Red Hat Bugzilla – Bug 985443
openconnect-5.01 XML POST doesn't send specified group correctly
Last modified: 2014-12-08 11:20:18 EST
Description of problem:
After upgrading to F19, my openconnect VPN doesn't allow access to certain resources. Issue was traced to my client being issued an IP address from the default group. After reading the man page, adding --no-xmlpost to the command restores expected behavior.
Version-Release number of selected component (if applicable):
openconnect -v -v -v --authgroup ORG-UNIT -u uid --no-cert-check vpn1.example.com
openconnect -v -v -v --authgroup ORG-UNIT -u uid --no-cert-check --no-xmlpost vpn1.example.com
Incorrect IP address assignment resulting from incorrect/missing group sent in new XML POST.
Correct IP address.
This should be worked around in 5.02 (in Fedora 20) and properly fixed in the 6.00 release (rawhide, coming to 20 soon).
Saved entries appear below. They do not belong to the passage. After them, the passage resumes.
/-! ### The decoder -/

/-- The operands of an operation code of 30_encoding.md R102. -/
def decodeOperands (opc : Nat) : Dec Instr :=
  match opc with
  | 0x00 => do
    let src ← decNat
    let opts ← decOptions
    let out ← decOption (decList decPlane)
    pure (.process src opts out)
  | 0x01 => pure .reset
  | 0x02 => pure .outQuery
  | 0x10 => pure .srcAvail
  | 0x11 => do
    let caps ← decList decNat
    pure (.srcRead caps)
  | 0x12 => do
    let n ← decNat
    pure (.srcSkip n)
  | 0x14 => do
    let input ← decNat
    let output ← decNat
    pure (.cmsXform input output)
  | 0x15 => do
    let buffer ← decNat
    pure (.cmsXformInplace buffer)
  | 0x20 => pure .pFileHeader
  | 0x21 => pure .pColorProfile
  | 0x22 => pure .pFrameHeader
  | 0x23 => pure .pToc
  | 0x24 => pure .pBuffer
  | 0x25 => pure .pDispatch
  | 0x26 => pure .pSkip
  | 0x27 => pure .pFrameDone
  | 0x28 => pure .pFinish
  | 0x29 => do
    let want ← decPos
    pure (.pFill want)
  | 0x30 => do
    let sec ← decNat
    pure (.sLfGlobal sec)
  | 0x31 => do
    let sec ← decNat
    let g ← decNat
    pure (.sLfGroup sec g)
  | 0x32 => do
    let sec ← decNat
    pure (.sHfGlobal sec)
  | 0x33 => do
    let sec ← decNat
    let g ← decNat
    let p ← decNat
    pure (.sHfGroup sec g p)
  | 0x40 => do
    let sc ← decScope
    let las ← decNat
    pure (.ansHist sc las)
  | 0x41 => do
    let sc ← decScope
    let las ← decNat
    pure (.ansHistSingle sc las)
  | 0x42 => do
    let sc ← decScope
    let las ← decNat
    pure (.ansHistTwo sc las)
  | 0x43 => do
    let sc ← decScope
    let las ← decNat
    pure (.ansHistFlat sc las)
  | 0x44 => do
    let sc ← decScope
    let las ← decNat
    pure (.ansHistComplex sc las)
  | 0x45 => do
    let sc ← decScope
    let hist ← decNat
    let las ← decNat
    pure (.ansAlias sc hist las)
  | 0x46 => do
    let sc ← decScope
    pure (.ansInit sc)
  | 0x47 => do
    let sc ← decScope
    let ctx ← decNat
    pure (.ansRead sc ctx)
  | 0x48 => do
    let sc ← decScope
    pure (.ansFinal sc)
  | 0x50 => do
    let sc ← decScope
    let a ← decNat
    pure (.huffSimple sc a)
  | 0x51 => do
    let sc ← decScope
    let a ← decNat
    let skip ← decNat
    pure (.huffLengths sc a skip)
  | 0x52 => do
    let sc ← decScope
    let lens ← decList decNat
    pure (.huffBuild sc lens)
  | 0x53 => do
    let sc ← decScope
    let ctx ← decNat
    pure (.huffRead sc ctx)
  | 0x60 => do
    let c ← decNat
    let bx ← decNat
    let byy ← decNat
    pure (.bPredNz c bx byy)
  | 0x61 => do
    let c ← decNat
    let pred ← decNat
    let t ← decNat
    pure (.bNz c pred t)
  | 0x62 => do
    let c ← decNat
    let t ← decNat
    let nz ← decNat
    let p ← decNat
    pure (.bCoeffs c t nz p)
  | 0x63 => do
    let bx ← decNat
    let byy ← decNat
    let t ← decNat
    pure (.bDequant bx byy t)
  | 0x64 => do
    let bx ← decNat
    let byy ← decNat
    let t ← decNat
    pure (.bXform bx byy t)
  | 0x70 => pure .mTree
  | 0x71 => do
    let ch ← decNat
    let x ← decNat
    let y ← decNat
    pure (.mProps ch x y)
  | 0x72 => do
    let props ← decList decInt
    pure (.mWalk props)
  | 0x73 => do
    let leaf ← decLeaf
    let props ← decList decInt
    pure (.mPredict leaf props)
  | 0x74 => do
    let x ← decNat
    let y ← decNat
    pure (.mWp x y)
  | 0x75 => do
    let x ← decNat
    let y ← decNat
    let value ← decInt
    pure (.mWpUpdate x y value)
  | 0x76 => do
    let index ← decNat
    let pal ← decNat
    let numColors ← decNat
    let numDeltas ← decNat
    let predictor ← decPredictor
    let bitDepth ← decNat
    pure (.mPalette index pal numColors numDeltas predictor bitDepth)
  | 0x77 => do
    let avg ← decNat
    let res ← decNat
    let w ← decNat
    pure (.mHsqueeze avg res w)
  | 0x78 => do
    let avg ← decNat
    let res ← decNat
    let h ← decNat
    pure (.mVsqueeze avg res h)
  | 0x80 => do
    let h ← decSide
    let w ← decSide
    let coeff ← decNat
    let out ← decNat
    pure (.xIdct h w coeff out)
  | 0x81 => do
    let k ← decVariant
    let coeff ← decNat
    let out ← decNat
    pure (.xAfv k coeff out)
  | 0x82 => do
    let coeff ← decNat
    let out ← decNat
    pure (.xIdentity coeff out)
  | 0x83 => do
    let coeff ← decNat
    let out ← decNat
    pure (.xDct2x2 coeff out)
  | 0x84 => do
    let coeff ← decNat
    let out ← decNat
    pure (.xDct4x4 coeff out)
  | 0x85 => do
    let coeff ← decNat
    let out ← decNat
    pure (.xDct8x4 coeff out)
  | 0x86 => do
    let coeff ← decNat
    let out ← decNat
    pure (.xDct4x8 coeff out)
  | 0x90 => do
    let f ← decStage
    let set ← decList decNat
    let y ← decNat
    let x0 ← decNat
    let x1 ← decNat
    pure (.rInplace { fn := f, channels := set } y x0 x1)
  | 0x91 => do
    let f ← decStage
    let set ← decList decNat
    let bx ← decNat
    let byy ← decNat
    let sx ← decNat
    let sy ← decNat
    let up ← decBool
    let y ← decNat
    let x0 ← decNat
    let x1 ← decNat
    pure (.rInout { fn := f, channels := set } bx byy sx sy up { y := y, x0 := x0, x1 := x1 })
  | 0x92 => do
    let channel ← decNat
    let plane ← decNat
    let y ← decNat
    let x0 ← decNat
    let x1 ← decNat
    pure (.rSave channel plane y x0 x1)
  | 0x93 => do
    let pad ← decStage
    let rect ← decPlace
    let cw ← decNat
    let ch ← decNat
    let y ← decNat
    pure (.rExtend { pad := pad, rect := rect } cw ch y)
  | 0x94 => do
    let g ← decNat
    pure (.rGroup g)
  | 0x95 => do
    let cw ← decNat
    let ch ← decNat
    let pad ← decStage
    let rect ← decPlace
    pure (.rOutside cw ch { pad := pad, rect := rect })
  | 0xA0 => do
    let w ← decNat
    let h ← decNat
    let ty ← decType
    pure (.iAlloc w h ty)
  | 0xA1 => do
    let b ← decNat
    let y ← decNat
    let mode ← decAccess
    pure (.iRow b y mode)
  | 0xA2 => do
    let b ← decNat
    let rows ← decList decNat
    let mode ← decAccess
    pure (.iRows b rows mode)
  | 0xA3 => do
    let b ← decNat
    let x0 ← decNat
    let y0 ← decNat
    let w ← decNat
    let h ← decNat
    let mode ← decAccess
    pure (.iRect b x0 y0 w h mode)
  | 0xA4 => do
    let b ← decNat
    pure (.iFree b)
  | _ => Dec.fail .unknownOpcode

/-- Decode the words of an operation: total, refusing by name. -/
def decode (bs : List Byte) : Except DecodeError Instr :=
  match bs with
  | [] => .error .truncated
  | opc :: rest =>
    match decodeOperands opc.toNat rest with
    | .error e => .error e
    | .ok (i, tail) =>
      if tail.all fun b => decide (b = 0#8) then
        if i.wellFormed then .ok i else .error .illFormed
      else .error .trailing

/-! ### Encoders of operands -/

/-- The low `n` bytes of a natural, least significant first. -/
def encBytes : Nat → Nat → List Byte
  | 0, _ => []
  | n + 1, v => BitVec.ofNat 8 v :: encBytes n (v / 256)

def encNat (n : Nat) : List Byte := encBytes 8 n
def encPos (n : Nat) : List Byte := encBytes 8 (n - 1)
def encInt (z : Int) : List Byte := encBytes 8 (z % 2 ^ 64).toNat
def encTag (k : Nat) : List Byte := [BitVec.ofNat 8 k]

/-- A list: its length, then its elements. -/
def encList {α : Type} (e : α → List Byte) (l : List α) : List Byte := encNat l.length ++ l.flatMap e

def encOption {α : Type} (e : α → List Byte) (o : Option α) : List Byte :=
  match o with
  | none => encTag 0
  | some a => encTag 1 ++ e a

def encBool (b : Bool) : List Byte := encTag (if b then 1 else 0)

def encEndian : Endian → List Byte
  | .little => encTag 0
  | .big => encTag 1

def encType : SampleType → List Byte
  | .float => encTag 0
  | .int => encTag 1
  | .nat => encTag 2

def encAccess : Access → List Byte
  | .read => encTag 0
  | .write => encTag 1

def encPredictor : Predictor → List Byte
  | .zero => encTag 0
  | .left => encTag 1
  | .top => encTag 2
  | .average0 => encTag 3
  | .select => encTag 4
  | .gradient => encTag 5
  | .weighted => encTag 6
  | .topRight => encTag 7
  | .topLeft => encTag 8
  | .leftLeft => encTag 9
  | .average1 => encTag 10
  | .average2 => encTag 11
  | .average3 => encTag 12
  | .average4 => encTag 13

def encSide (n : Nat) : List Byte := encTag (Nat.log2 n - 3)
def encVariant (k : Nat) : List Byte := encTag k

def encScope : ScopeId → List Byte
  | .tree => encTag 0
  | .toc => encTag 1
  | .icc => encTag 2
  | .modular => encTag 3
  | .ac p => encTag 4 ++ encNat p

def encStage : StageFn → List Byte
  | .named id => encTag 0 ++ encNat id
  | .withRef id slot => encTag 1 ++ encNat id ++ encNat slot
  | .cms => encTag 2
  | .cmsInplace => encTag 3
  | .spot id => encTag 4 ++ encNat id
  | .premultiply => encTag 5

def encFormat (f : PixelFormat) : List Byte := encNat f.layout ++ encNat f.sampleType ++ encEndian f.endian

def encOptions (o : Options) : List Byte :=
  encNat o.pixelLimit ++ encBool o.skipPreview ++ encBool o.renderSpotColors ++ encBool o.highPrecision ++
    encBool o.premultiplyOutput ++ encOption encNat o.cms ++ encOption encFormat o.pixelFormat

def encPlane (p : Plane) : List Byte :=
  encNat p.base ++ encNat p.strideBytes ++ encNat p.rowBytes ++ encNat p.rows

def encLeaf (l : Leaf) : List Byte :=
  encPredictor l.predictor ++ encInt l.offset ++ encPos l.multiplier ++ encNat l.ctx

def encPlace (p : Place) : List Byte := encInt p.x0 ++ encInt p.y0 ++ encNat p.w ++ encNat p.h

/-! ### The encoder -/

/-- The words of an operation: OPC of 30_encoding.md R102, then its operands. -/
def encode : Instr → List Byte
  | .process src opts out => 0x00#8 :: (encNat src ++ encOptions opts ++ encOption (encList encPlane) out)
  | .reset => 0x01#8 :: []
  | .outQuery => 0x02#8 :: []
  | .srcAvail => 0x10#8 :: []
  | .srcRead caps => 0x11#8 :: (encList encNat caps)
  | .srcSkip n => 0x12#8 :: (encNat n)
  | .cmsXform input output => 0x14#8 :: (encNat input ++ encNat output)
  | .cmsXformInplace buffer => 0x15#8 :: (encNat buffer)
  | .pFileHeader => 0x20#8 :: []
  | .pColorProfile => 0x21#8 :: []
  | .pFrameHeader => 0x22#8 :: []
  | .pToc => 0x23#8 :: []
  | .pBuffer => 0x24#8 :: []
  | .pDispatch => 0x25#8 :: []
  | .pSkip => 0x26#8 :: []
  | .pFrameDone => 0x27#8 :: []
  | .pFinish => 0x28#8 :: []
  | .pFill want => 0x29#8 :: (encPos want)
  | .sLfGlobal sec => 0x30#8 :: (encNat sec)
  | .sLfGroup sec g => 0x31#8 :: (encNat sec ++ encNat g)
  | .sHfGlobal sec => 0x32#8 :: (encNat sec)
  | .sHfGroup sec g p => 0x33#8 :: (encNat sec ++ encNat g ++ encNat p)
  | .ansHist sc las => 0x40#8 :: (encScope sc ++ encNat las)
  | .ansHistSingle sc las => 0x41#8 :: (encScope sc ++ encNat las)
  | .ansHistTwo sc las => 0x42#8 :: (encScope sc ++ encNat las)
  | .ansHistFlat sc las => 0x43#8 :: (encScope sc ++ encNat las)
  | .ansHistComplex sc las => 0x44#8 :: (encScope sc ++ encNat las)
  | .ansAlias sc hist las => 0x45#8 :: (encScope sc ++ encNat hist ++ encNat las)
  | .ansInit sc => 0x46#8 :: (encScope sc)
  | .ansRead sc ctx => 0x47#8 :: (encScope sc ++ encNat ctx)
  | .ansFinal sc => 0x48#8 :: (encScope sc)
  | .huffSimple sc a => 0x50#8 :: (encScope sc ++ encNat a)
  | .huffLengths sc a skip => 0x51#8 :: (encScope sc ++ encNat a ++ encNat skip)
  | .huffBuild sc lens => 0x52#8 :: (encScope sc ++ encList encNat lens)
  | .huffRead sc ctx => 0x53#8 :: (encScope sc ++ encNat ctx)
  | .bPredNz c bx byy => 0x60#8 :: (encNat c ++ encNat bx ++ encNat byy)
  | .bNz c pred t => 0x61#8 :: (encNat c ++ encNat pred ++ encNat t)
  | .bCoeffs c t nz p => 0x62#8 :: (encNat c ++ encNat t ++ encNat nz ++ encNat p)
  | .bDequant bx byy t => 0x63#8 :: (encNat bx ++ encNat byy ++ encNat t)
  | .bXform bx byy t => 0x64#8 :: (encNat bx ++ encNat byy ++ encNat t)
  | .mTree => 0x70#8 :: []
  | .mProps ch x y => 0x71#8 :: (encNat ch ++ encNat x ++ encNat y)
  | .mWalk props => 0x72#8 :: (encList encInt props)
  | .mPredict leaf props => 0x73#8 :: (encLeaf leaf ++ encList encInt props)
  | .mWp x y => 0x74#8 :: (encNat x ++ encNat y)
  | .mWpUpdate x y value => 0x75#8 :: (encNat x ++ encNat y ++ encInt value)
  | .mPalette index pal numColors numDeltas predictor bitDepth =>
    0x76#8 :: (encNat index ++ encNat pal ++ encNat numColors ++ encNat numDeltas ++ encPredictor predictor ++
      encNat bitDepth)
  | .mHsqueeze avg res w => 0x77#8 :: (encNat avg ++ encNat res ++ encNat w)
  | .mVsqueeze avg res h => 0x78#8 :: (encNat avg ++ encNat res ++ encNat h)
  | .xIdct h w coeff out => 0x80#8 :: (encSide h ++ encSide w ++ encNat coeff ++ encNat out)
  | .xAfv k coeff out => 0x81#8 :: (encVariant k ++ encNat coeff ++ encNat out)
  | .xIdentity coeff out => 0x82#8 :: (encNat coeff ++ encNat out)
  | .xDct2x2 coeff out => 0x83#8 :: (encNat coeff ++ encNat out)
  | .xDct4x4 coeff out => 0x84#8 :: (encNat coeff ++ encNat out)
  | .xDct8x4 coeff out => 0x85#8 :: (encNat coeff ++ encNat out)
  | .xDct4x8 coeff out => 0x86#8 :: (encNat coeff ++ encNat out)
  | .rInplace f y x0 x1 =>
    0x90#8 :: (encStage f.fn ++ encList encNat f.channels ++ encNat y ++ encNat x0 ++ encNat x1)
  | .rInout f bx byy sx sy up part =>
    0x91#8 :: (encStage f.fn ++ encList encNat f.channels ++ encNat bx ++ encNat byy ++ encNat sx ++ encNat sy ++
      encBool up ++ encNat part.y ++ encNat part.x0 ++ encNat part.x1)
  | .rSave channel plane y x0 x1 => 0x92#8 :: (encNat channel ++ encNat plane ++ encNat y ++ encNat x0 ++ encNat x1)
  | .rExtend rect cw ch y =>
    0x93#8 :: (encStage rect.pad ++ encPlace rect.rect ++ encNat cw ++ encNat ch ++ encNat y)
  | .rGroup g => 0x94#8 :: (encNat g)
  | .rOutside cw ch rect => 0x95#8 :: (encNat cw ++ encNat ch ++ encStage rect.pad ++ encPlace rect.rect)
  | .iAlloc w h ty => 0xA0#8 :: (encNat w ++ encNat h ++ encType ty)
  | .iRow b y mode => 0xA1#8 :: (encNat b ++ encNat y ++ encAccess mode)
  | .iRows b rows mode => 0xA2#8 :: (encNat b ++ encList encNat rows ++ encAccess mode)
  | .iRect b x0 y0 w h mode =>
    0xA3#8 :: (encNat b ++ encNat x0 ++ encNat y0 ++ encNat w ++ encNat h ++ encAccess mode)
  | .iFree b => 0xA4#8 :: (encNat b)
Are you still on Fedora 19, or are you able to test with F20?
I'll push out an update for Fedora 19 too.
Oh, pushing the update to F19/F20 is non-trivial since it involves an ABI change in the libopenconnect library... which the KDE authentication tool isn't yet fully prepared to cope with.
If you can confirm that OpenConnect v6.00 works correctly, I'll try to work out the upgrade process.